Collected data:
.....

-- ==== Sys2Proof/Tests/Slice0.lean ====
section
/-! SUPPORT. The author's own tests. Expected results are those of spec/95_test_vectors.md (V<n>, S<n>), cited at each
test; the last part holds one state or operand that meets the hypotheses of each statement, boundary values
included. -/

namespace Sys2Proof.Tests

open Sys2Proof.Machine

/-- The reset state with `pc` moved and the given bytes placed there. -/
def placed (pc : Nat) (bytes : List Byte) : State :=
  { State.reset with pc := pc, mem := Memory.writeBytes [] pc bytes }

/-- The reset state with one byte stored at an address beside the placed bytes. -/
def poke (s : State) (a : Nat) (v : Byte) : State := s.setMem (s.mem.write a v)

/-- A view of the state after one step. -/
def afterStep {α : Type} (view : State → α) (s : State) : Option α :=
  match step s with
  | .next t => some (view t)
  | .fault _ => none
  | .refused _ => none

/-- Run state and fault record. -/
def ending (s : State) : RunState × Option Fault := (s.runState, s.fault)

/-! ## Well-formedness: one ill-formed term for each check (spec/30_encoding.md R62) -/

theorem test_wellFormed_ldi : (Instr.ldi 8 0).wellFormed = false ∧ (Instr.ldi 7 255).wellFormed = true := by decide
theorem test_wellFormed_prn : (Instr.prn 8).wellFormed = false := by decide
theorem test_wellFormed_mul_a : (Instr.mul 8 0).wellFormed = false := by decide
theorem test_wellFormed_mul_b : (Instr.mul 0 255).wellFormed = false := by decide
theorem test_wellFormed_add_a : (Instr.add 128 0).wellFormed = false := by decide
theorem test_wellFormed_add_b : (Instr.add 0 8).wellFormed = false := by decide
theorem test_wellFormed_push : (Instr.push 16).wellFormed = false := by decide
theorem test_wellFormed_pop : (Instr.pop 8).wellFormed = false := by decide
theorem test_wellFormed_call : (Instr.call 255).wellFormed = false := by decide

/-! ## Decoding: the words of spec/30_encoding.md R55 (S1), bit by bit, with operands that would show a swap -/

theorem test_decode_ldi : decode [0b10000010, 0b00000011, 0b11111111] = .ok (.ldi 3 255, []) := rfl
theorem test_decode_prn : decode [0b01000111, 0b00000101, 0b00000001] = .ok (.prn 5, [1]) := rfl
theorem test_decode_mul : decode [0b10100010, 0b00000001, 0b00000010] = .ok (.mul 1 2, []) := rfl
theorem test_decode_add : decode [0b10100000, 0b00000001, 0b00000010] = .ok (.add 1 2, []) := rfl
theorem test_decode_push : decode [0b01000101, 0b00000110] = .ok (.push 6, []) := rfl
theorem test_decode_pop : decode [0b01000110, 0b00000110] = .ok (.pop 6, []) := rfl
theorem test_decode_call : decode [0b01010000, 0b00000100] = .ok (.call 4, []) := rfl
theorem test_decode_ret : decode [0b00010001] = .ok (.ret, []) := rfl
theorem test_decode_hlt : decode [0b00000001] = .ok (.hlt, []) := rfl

.....

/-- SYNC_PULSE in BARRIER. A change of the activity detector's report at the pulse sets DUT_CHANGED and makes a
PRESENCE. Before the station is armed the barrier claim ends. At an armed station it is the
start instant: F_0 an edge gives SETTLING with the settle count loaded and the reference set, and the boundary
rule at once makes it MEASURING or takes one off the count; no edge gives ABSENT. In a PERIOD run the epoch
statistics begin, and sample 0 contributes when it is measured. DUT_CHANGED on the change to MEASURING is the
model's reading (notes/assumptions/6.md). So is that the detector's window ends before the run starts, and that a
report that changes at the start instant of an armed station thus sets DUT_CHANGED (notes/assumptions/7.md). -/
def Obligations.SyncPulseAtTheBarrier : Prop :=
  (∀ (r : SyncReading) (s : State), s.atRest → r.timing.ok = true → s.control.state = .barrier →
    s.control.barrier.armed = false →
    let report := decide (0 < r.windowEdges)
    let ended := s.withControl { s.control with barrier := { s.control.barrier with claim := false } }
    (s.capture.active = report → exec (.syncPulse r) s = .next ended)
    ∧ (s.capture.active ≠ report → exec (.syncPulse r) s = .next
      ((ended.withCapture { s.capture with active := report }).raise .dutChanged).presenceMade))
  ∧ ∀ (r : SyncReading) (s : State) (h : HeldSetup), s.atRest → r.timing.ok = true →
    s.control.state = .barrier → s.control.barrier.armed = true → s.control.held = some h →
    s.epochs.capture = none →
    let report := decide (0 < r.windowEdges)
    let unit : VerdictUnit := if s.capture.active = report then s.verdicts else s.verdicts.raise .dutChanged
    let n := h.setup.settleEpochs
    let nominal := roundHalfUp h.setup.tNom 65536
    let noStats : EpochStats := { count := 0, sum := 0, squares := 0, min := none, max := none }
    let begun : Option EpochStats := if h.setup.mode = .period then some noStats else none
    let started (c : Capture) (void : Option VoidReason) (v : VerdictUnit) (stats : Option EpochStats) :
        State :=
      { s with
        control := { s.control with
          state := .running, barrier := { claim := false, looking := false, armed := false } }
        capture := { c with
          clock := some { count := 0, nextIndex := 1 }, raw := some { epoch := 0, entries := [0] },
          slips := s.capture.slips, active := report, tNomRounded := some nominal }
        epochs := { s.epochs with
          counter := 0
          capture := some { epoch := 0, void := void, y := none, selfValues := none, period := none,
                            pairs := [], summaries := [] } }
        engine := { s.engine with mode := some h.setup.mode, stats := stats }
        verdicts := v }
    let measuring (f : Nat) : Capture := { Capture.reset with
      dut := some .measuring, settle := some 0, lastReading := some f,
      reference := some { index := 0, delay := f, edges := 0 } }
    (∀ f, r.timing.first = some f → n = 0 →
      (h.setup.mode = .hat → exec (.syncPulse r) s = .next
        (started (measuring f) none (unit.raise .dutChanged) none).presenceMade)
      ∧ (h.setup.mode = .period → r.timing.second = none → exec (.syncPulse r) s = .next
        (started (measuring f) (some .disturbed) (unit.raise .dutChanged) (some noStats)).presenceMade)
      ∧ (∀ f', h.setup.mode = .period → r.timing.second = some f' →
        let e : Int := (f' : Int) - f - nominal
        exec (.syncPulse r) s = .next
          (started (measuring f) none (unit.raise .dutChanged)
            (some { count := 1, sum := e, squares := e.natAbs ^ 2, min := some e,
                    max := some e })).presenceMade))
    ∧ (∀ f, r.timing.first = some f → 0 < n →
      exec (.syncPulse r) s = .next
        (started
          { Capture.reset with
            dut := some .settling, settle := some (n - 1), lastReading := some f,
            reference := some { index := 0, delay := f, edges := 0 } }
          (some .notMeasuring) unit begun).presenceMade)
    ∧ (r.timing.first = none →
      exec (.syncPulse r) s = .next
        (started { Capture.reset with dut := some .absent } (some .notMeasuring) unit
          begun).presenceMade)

.....

- WHAT THIS TASK INVOLVES
Read the lines above. Gather those in which the string "else" is found.

- EXERCISE RESULT
    let unit : VerdictUnit := if s.capture.active = report then s.verdicts else s.verdicts.raise .dutChanged
    let begun : Option EpochStats := if h.setup.mode = .period then some noStats else none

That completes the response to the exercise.